UK - While the bond market is expecting a pronounced slowdown in global growth, there is enough momentum in the upturn for interest rates to continue to rise and drive bond yields higher, says Investec Asset Management.
Investec said in a release that investors were assuming the worst about the economic outlook, putting too high a probability on a slowdown in global growth.
Commenting on the market, Investec head of fixed income, John Stopford (pictured), said: “Currently, although the global economy is facing several headwinds, notably from high oil prices, we expect growth to recover from this summer’s lull rather than collapse.
“We believe there would need to be a notable deterioration in the economic outlook to prevent the Fed from returning US rates to more normal levels of 3-4% by the second half of 2005, in contrast to the market’s far more moderate interest rate expectations.

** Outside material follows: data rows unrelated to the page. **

/-- The check of `00EE` passes exactly with a non-empty stack (R172). -/
theorem handlerFault_ret_eq_none {s : State} : handlerFault .ret s = none ↔ s.sp.val ≠ 0 := by
  simp [handlerFault]

/-- R107: a 12-bit address and a byte add up without wrapping. -/
theorem computedJump_toNat {nnn : Word} (h : nnn.toNat < 4096) (b : Byte) :
    (nnn + zext16 b).toNat = nnn.toNat + b.toNat := by
  have := b.isLt
  rw [BitVec.toNat_add, zext16_toNat, Nat.mod_eq_of_lt (by omega)]

/-- The operands of a fetched instruction fit their fields (R72). -/
theorem wf_of_current {s : State} {i : Instr} (hi : s.current = some i) : i.wf = true := by
  obtain ⟨-, -, hd⟩ := State.current_eq_some.mp hi
  exact (decodedWordIsWellFormedAndReencodes _ _ hd).1

/-- Settles O10, by the instruction: a transfer writes `pc`, a skip may add 2, and every other effect leaves it advanced. -/
theorem pcAfterCompletedStep : Obligations.PcAfterCompletedStep := by
  intro s t i hi h hf
  obtain ⟨hn, ht⟩ := completed_step hi h hf
  have hpc : t.pc = (handlerEffect i s.advancePc).pc := by rw [ht, State.pc_tick]
  obtain ⟨-, hp, hd⟩ := State.current_eq_some.mp hi
  have hadv := State.pc_advancePc_toNat hp
  have hframe := handlerEffect_frame i s.advancePc
  cases i with
  | jp nnn => exact hpc
  | call nnn =>
    have hfree : s.advancePc.sp.val < 16 := handlerFault_call_eq_none (nnn := nnn).mp hn
    rw [hpc, handlerEffect, State.push_eq _ hfree]
    rfl
  | ret =>
    intro j hj
    have hsp : s.advancePc.sp.val ≠ 0 := by rw [State.sp_advancePc]; omega
    rw [hpc, handlerEffect, State.pop_eq hsp]
    simp [← hj]
  | jpV0 nnn =>
    rw [hpc]
    exact computedJump_toNat (of_decide_eq_true (wf_of_current hi)) _
  | seImm x kk | sneImm x kk | seReg x y | sneReg x y =>
    rw [hpc]
    refine (State.pc_skip_toNat hp _).trans ?_
    simp
  | skp x => rw [hpc]; exact State.pc_skip_toNat hp (s.keySet (s.getV x).toNat)
  | sknp x =>
    rw [hpc]
    refine (State.pc_skip_toNat hp (!s.keySet (s.getV x).toNat)).trans ?_
    cases s.keySet (s.getV x).toNat <;> rfl
  | ldVxK x =>
    constructor
    · rintro ⟨j, hj, hset⟩
      have hsome : s.scanKeys ≠ none := fun hnone => by simp [State.scanKeys_eq_none.mp hnone j hj] at hset
      obtain ⟨key, hkey⟩ := Option.ne_none_iff_exists'.mp hsome
      rw [hpc, handlerEffect, show s.advancePc.scanKeys = some key from hkey]
      exact hadv
    · intro hclear
      have hnone : s.advancePc.scanKeys = none := State.scanKeys_eq_none.mpr hclear
      rw [hpc, handlerEffect, hnone]
      exact BitVec.add_sub_cancel s.pc 2
  | _ => rw [hpc, ← hadv]; exact (congrArg (·.pc.toNat) hframe :)

/-- Settles O11, by the outcome of the step: the tick follows every effect, and only `Fx15` and `Fx18` write a timer. -/
theorem timersTickInEveryCompletedStep : Obligations.TimersTickInEveryCompletedStep := by
  intro s t h
  cases stepOutcome_of_step h with
  | held hs => exact ⟨fun hf => absurd hf hs, fun _ => ⟨rfl, rfl⟩⟩
  | latched f => exact ⟨nofun, fun _ => ⟨rfl, rfl⟩⟩
  | idle hs hp hd =>
    have hnone : s.current = none := by simp [State.current, hd]
    simp [hnone, hs]
  | ran i hi hn =>
    obtain ⟨hs, -⟩ := State.current_eq_some.mp hi
    have hframe := handlerEffect_frame i s.advancePc
    have hfault : (handlerEffect i s.advancePc).tick.fault = none := by simp [hs]
    refine ⟨fun _ => ⟨?setDt, ?dt, ?setSt, ?st, ?readDt⟩, fun hf => absurd hfault hf⟩
    case setDt =>
      intro x hx
      cases hi.symm.trans hx
      exact decTimer_toNat _
    case dt =>
      intro hx
      have hkept := hframe.dt.resolve_right fun ⟨x, h⟩ => hx x (h ▸ hi)
      rw [State.dt_tick, hkept]
      exact decTimer_toNat _
    case setSt =>
      intro x hx
      cases hi.symm.trans hx
      exact decTimer_toNat _
    case st =>
      intro hx
      have hkept := hframe.st.resolve_right fun ⟨x, h⟩ => hx x (h ▸ hi)
      rw [State.st_tick, hkept]
      exact decTimer_toNat _
    case readDt =>
      intro x hx
      cases hi.symm.trans hx
      exact s.advancePc.getV_setV_same x s.dt

/-! ## The invariant -/

/-- The information of every fault a step can latch lies in its range (R170 to R174). -/
theorem FaultCondition.wf {s : State} {f : Fault} (hs : s.fault = none) (hf : FaultCondition s f) : Fault.wf f = true := by
  have haddr (a : Word) : memSize ≤ max a.toNat 0x1000 ∧ max a.toNat 0x1000 ≤ 0xFFFF := by
    have := a.isLt
    unfold memSize
    omega
  rcases hf.origin hs with ⟨-, rfl⟩ | ⟨i, -, hif⟩
  · simpa [Fault.wf] using haddr s.pc
  · cases i with
    | ret | call nnn =>
      simp only [handlerFault] at hif
      split_ifs at hif
      cases hif; rfl
    | drw x y n | ldB x | ldMemVx x | ldVxMem x =>
      rw [(State.indexFault_eq_some.mp hif).2]
      simpa [Fault.wf] using haddr s.i
    | skp x | sknp x =>
      obtain ⟨hkey, rfl⟩ := keyIndexFault_eq_some.mp hif
      exact decide_eq_true hkey
    | _ => cases hif

/-- A completed step leaves `pc` at most 0x10FE (R25). -/
theorem pc_le_of_completed {s t : State} {i : Instr} (hstack : s.stackWf) (hi : s.current = some i)
    (h : step s = .next t) (hf : t.fault = none) : t.pc.toNat ≤ 0x10FE := by
  have hpc := pcAfterCompletedStep s t i hi h hf
  have hwf := wf_of_current hi
  obtain ⟨-, hp, -⟩ := State.current_eq_some.mp hi
  obtain ⟨hn, -⟩ := completed_step hi h hf
  cases i with
  | jp nnn | call nnn =>
    have : nnn.toNat < 4096 := of_decide_eq_true hwf
    rw [hpc]
    omega
  | ret =>
    have hsp := handlerFault_ret_eq_none.mp hn
    have hj : s.sp.val - 1 < 16 := by omega
    rw [hpc ⟨s.sp.val - 1, hj⟩ (by simp only; omega)]
    have := hstack ⟨s.sp.val - 1, hj⟩ (by simp only; omega)
    omega
  | jpV0 nnn =>
    have : nnn.toNat < 4096 := of_decide_eq_true hwf
    have := (s.getV 0).isLt
    simp only at hpc
    omega
  | ldVxK x =>
    obtain ⟨hset, hclear⟩ := hpc
    by_cases hk : ∃ j < 16, s.keySet j = true
    · have := hset hk
      omega
    · rw [hclear (by simpa using hk)]
      omega
  | seImm x kk | sneImm x kk | seReg x y | sneReg x y | skp x | sknp x =>
    simp only at hpc
    split_ifs at hpc <;> omega
  | _ => simp only at hpc; omega

/-- No effect of a checked handler takes memory out of its canonical form (R50). -/
theorem wf_mem_handlerEffect {i : Instr} {s : State} (hn : handlerFault i s = none) (hm : Memory.wf s.cfg s.mem = true) :
    Memory.wf s.cfg (handlerEffect i s).mem = true := by
  rcases (handlerEffect_frame i s).mem with hmem | ⟨x, rfl⟩ | ⟨x, rfl⟩
  · rwa [hmem]
  · have hin := State.indexFault_eq_none.mp hn
    refine State.wf_writeBytes _ ?_ hm
    simp [memSize]
    omega
  · have hin := State.indexFault_eq_none.mp hn
    refine State.wf_writeBytes _ ?_ hm
    simp [memSize, regsUpTo_length]
    omega

/-- No effect leaves a pushed address above 0x1000: `2nnn` pushes the advanced `pc`, `00EE` only lowers `sp` (R100, R102). -/
theorem stackWf_handlerEffect {i : Instr} {s : State} (hn : handlerFault i s = none) (hpc : s.pc.toNat ≤ 0x1000)
    (hstack : s.stackWf) : (handlerEffect i s).stackWf := by
  have hframe := handlerEffect_frame i s
  cases i with
  | call nnn =>
    have hfree : s.sp.val < 16 := handlerFault_call_eq_none.mp hn
    rw [handlerEffect, State.push_eq _ hfree]
    intro j hj
    simp only [Option.elim_some, State.stk_jumpTo, Fin.getElem_fin, Vector.getElem_set]
    split_ifs with hnew
    · exact hpc
    · exact hstack j (by simp at hj; omega)
  | ret =>
    rw [handlerEffect, State.pop_eq (handlerFault_ret_eq_none.mp hn)]
    intro j hj
    exact hstack j (by simp at hj; omega)
  | _ =>
    intro j hj
    rw [(congrArg State.sp hframe :)] at hj
    rw [(congrArg State.stk hframe :)]
    exact hstack j hj

/-- Settles O15, by the outcome of the step: each clause of the invariant is kept by every effect and by the tick. -/
theorem stepKeepsInvariant : Obligations.StepKeepsInvariant := by
  intro s t hinv h
  obtain ⟨hmem, hpc, hstack, hinfo⟩ := hinv
  cases stepOutcome_of_step h with
  | held => exact ⟨hmem, hpc, hstack, hinfo⟩
  | latched f hs hf =>
    refine ⟨hmem, hpc, hstack, fun g hg => ?_⟩
    cases hg
    exact hf.wf hs
  | idle hs hp hd =>
    refine ⟨hmem, ?_, hstack, hinfo⟩
    rw [State.pc_tick, State.pc_advancePc_toNat hp]
    omega
  | ran i hi hn =>
    obtain ⟨hs, hp, -⟩ := State.current_eq_some.mp hi
    have hf : (handlerEffect i s.advancePc).tick.fault = none := by simp [hs]
    rw [← handlerFault_advancePc] at hn
    refine ⟨?memory, pc_le_of_completed hstack hi h hf, ?stack, fun f hsome => by rw [hf] at hsome; cases hsome⟩
    case memory => simpa using wf_mem_handlerEffect hn hmem
    case stack => exact stackWf_handlerEffect hn (by rw [State.pc_advancePc_toNat hp]; omega) hstack

end Sys2Proof.Machine
end

section
/-! PROOFS. Statements of spec/42_alu.md with a flag output or a random byte. -/

namespace Sys2Proof.Machine

/-! ## Frames of two register writes -/

/-- A flag write before a register write changes that register and the flag only (R22). -/
theorem State.onlyRegisterAndFlag_setFlag_setV (s : State) (x : Reg) (c : Bool) (b : Byte) :
    OnlyRegisterAndFlag s ((s.setFlag c).setV x b) x :=
  ⟨fun r hx hflag => by simp [hx, hflag], rfl, fun _ => rfl⟩

/-- A flag write after a register write changes that register and the flag only (R22). -/
theorem State.onlyRegisterAndFlag_setV_setFlag (s : State) (x : Reg) (c : Bool) (b : Byte) :
    OnlyRegisterAndFlag s ((s.setV x b).setFlag c) x :=
  ⟨fun r hx hflag => by simp [hx, hflag], rfl, fun _ => rfl⟩

/-- Settles O20: the sum is written first, so that the flag write is the last word on `VF`. -/
theorem addRegistersWithCarry : Obligations.AddRegistersWithCarry := by
  intro s x y
  refine ⟨_, rfl, ?carry, fun hx => ?sum, s.onlyRegisterAndFlag_setV_setFlag x _ _⟩
  case carry => simp [carryOut]
  case sum => simp [hx, BitVec.toNat_add]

“In addition, the resolution of uncertainty over the US elections once get past November may also prove a positive influence.”
Stopford said against this background, at levels of close to 4%, US 10-year bond yields were well below reasonable fair value levels and should rise again into the end of the year.
“Investors’ renewed optimism about the path of US interest rates has also reignited the carry trade and encouraged investors to increase exposure to riskier assets, such as emerging markets and high yield,” he said.
“This trend may continue in the short-term as investors put accumulated cash to work. However, we believe there is little value left in these markets given last year’s rally and they are vulnerable either to a more aggressive tightening of monetary policy or a more pronounced slowdown in the global economy.
“In this environment, active investment management, broad diversification of risk and use of all potential sources of return – including currencies, duration and asset allocation – will be important to deliver good performance.”